Exercise description: All lines with the word "burstOf" must be pulled from the entries below.
____________________
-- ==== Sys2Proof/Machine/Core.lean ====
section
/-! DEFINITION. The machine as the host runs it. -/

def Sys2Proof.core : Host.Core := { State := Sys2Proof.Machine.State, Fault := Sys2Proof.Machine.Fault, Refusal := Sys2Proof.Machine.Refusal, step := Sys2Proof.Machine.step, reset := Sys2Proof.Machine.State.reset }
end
____________________
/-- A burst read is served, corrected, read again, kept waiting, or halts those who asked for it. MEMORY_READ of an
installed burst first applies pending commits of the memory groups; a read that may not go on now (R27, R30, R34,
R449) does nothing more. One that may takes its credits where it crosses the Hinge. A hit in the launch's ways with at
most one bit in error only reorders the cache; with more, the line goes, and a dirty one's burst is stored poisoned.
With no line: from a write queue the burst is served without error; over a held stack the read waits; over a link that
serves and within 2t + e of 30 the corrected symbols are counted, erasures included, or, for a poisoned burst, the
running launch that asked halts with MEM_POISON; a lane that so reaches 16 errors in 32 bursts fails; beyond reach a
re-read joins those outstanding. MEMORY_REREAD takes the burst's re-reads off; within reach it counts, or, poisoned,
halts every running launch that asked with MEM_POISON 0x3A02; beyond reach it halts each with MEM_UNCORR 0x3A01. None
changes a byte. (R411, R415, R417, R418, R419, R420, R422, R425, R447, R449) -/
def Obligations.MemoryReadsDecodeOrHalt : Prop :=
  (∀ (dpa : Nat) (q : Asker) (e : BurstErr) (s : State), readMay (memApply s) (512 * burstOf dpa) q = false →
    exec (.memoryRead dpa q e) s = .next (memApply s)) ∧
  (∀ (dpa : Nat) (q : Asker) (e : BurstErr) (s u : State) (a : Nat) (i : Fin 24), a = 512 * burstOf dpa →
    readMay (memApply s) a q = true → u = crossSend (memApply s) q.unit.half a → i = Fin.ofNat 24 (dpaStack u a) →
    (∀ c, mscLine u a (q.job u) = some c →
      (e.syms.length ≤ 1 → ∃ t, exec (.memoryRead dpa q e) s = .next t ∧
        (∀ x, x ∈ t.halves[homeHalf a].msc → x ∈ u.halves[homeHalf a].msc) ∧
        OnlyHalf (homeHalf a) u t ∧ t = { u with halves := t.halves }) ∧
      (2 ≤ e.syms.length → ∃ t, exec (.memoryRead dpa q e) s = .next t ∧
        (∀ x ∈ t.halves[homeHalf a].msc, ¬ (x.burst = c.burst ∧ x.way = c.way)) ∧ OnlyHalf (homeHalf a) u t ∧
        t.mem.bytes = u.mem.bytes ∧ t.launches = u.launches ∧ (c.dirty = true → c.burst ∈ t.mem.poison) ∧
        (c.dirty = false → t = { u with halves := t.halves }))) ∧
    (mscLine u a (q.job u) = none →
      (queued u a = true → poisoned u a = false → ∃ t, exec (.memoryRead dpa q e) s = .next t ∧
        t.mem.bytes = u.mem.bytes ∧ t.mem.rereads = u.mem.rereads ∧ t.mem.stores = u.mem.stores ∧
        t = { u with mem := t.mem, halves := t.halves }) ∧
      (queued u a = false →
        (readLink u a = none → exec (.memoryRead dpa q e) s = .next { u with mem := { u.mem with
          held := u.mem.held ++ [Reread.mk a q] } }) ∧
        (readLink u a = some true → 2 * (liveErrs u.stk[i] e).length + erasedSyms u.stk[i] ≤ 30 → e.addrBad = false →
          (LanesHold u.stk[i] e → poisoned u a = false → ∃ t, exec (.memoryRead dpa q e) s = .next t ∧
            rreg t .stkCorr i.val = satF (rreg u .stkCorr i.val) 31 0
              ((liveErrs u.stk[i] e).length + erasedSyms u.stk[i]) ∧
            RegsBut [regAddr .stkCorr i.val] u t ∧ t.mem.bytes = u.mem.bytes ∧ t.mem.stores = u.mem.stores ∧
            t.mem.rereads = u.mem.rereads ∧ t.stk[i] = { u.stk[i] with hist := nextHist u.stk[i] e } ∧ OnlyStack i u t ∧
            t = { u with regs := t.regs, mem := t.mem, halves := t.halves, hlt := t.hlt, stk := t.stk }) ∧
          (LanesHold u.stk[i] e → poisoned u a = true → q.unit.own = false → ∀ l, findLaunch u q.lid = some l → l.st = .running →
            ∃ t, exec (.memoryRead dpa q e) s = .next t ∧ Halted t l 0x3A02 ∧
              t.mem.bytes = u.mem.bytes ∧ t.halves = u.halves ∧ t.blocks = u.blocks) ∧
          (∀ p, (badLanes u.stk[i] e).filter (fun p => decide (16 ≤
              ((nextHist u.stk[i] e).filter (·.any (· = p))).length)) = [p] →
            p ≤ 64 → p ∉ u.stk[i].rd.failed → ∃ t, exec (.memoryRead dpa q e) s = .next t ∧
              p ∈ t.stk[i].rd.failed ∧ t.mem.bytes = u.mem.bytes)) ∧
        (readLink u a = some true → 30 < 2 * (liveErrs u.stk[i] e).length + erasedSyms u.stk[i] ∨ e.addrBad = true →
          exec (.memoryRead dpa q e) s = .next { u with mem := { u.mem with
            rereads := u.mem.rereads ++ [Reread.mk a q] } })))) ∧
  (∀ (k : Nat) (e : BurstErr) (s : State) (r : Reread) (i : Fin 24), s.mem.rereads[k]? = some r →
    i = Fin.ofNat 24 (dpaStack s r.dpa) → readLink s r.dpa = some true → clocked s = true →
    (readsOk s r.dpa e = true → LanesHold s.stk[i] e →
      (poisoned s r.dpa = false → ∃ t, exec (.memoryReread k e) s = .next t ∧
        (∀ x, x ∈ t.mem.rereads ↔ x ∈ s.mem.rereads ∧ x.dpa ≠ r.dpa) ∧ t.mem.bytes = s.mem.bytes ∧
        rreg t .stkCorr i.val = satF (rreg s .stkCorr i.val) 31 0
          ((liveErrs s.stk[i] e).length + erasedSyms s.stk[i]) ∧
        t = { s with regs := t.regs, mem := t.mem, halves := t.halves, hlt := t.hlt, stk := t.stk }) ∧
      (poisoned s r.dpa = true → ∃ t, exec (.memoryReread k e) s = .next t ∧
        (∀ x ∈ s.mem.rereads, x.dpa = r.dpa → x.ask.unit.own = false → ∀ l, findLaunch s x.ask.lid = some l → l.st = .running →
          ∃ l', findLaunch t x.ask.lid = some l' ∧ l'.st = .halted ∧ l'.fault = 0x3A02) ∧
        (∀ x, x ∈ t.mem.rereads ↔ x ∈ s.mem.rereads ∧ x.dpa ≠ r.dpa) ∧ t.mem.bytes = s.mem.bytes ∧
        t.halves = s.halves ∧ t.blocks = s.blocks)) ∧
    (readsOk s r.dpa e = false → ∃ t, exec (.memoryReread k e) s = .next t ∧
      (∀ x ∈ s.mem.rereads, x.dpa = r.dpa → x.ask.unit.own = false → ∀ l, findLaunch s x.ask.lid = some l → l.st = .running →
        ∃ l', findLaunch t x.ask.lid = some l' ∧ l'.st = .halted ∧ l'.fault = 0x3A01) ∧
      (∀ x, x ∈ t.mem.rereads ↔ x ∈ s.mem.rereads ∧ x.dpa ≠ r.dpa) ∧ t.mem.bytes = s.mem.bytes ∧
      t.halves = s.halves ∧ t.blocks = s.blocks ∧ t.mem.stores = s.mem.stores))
____________________
Solution below:
  (∀ (dpa : Nat) (q : Asker) (e : BurstErr) (s : State), readMay (memApply s) (512 * burstOf dpa) q = false →
  (∀ (dpa : Nat) (q : Asker) (e : BurstErr) (s u : State) (a : Nat) (i : Fin 24), a = 512 * burstOf dpa →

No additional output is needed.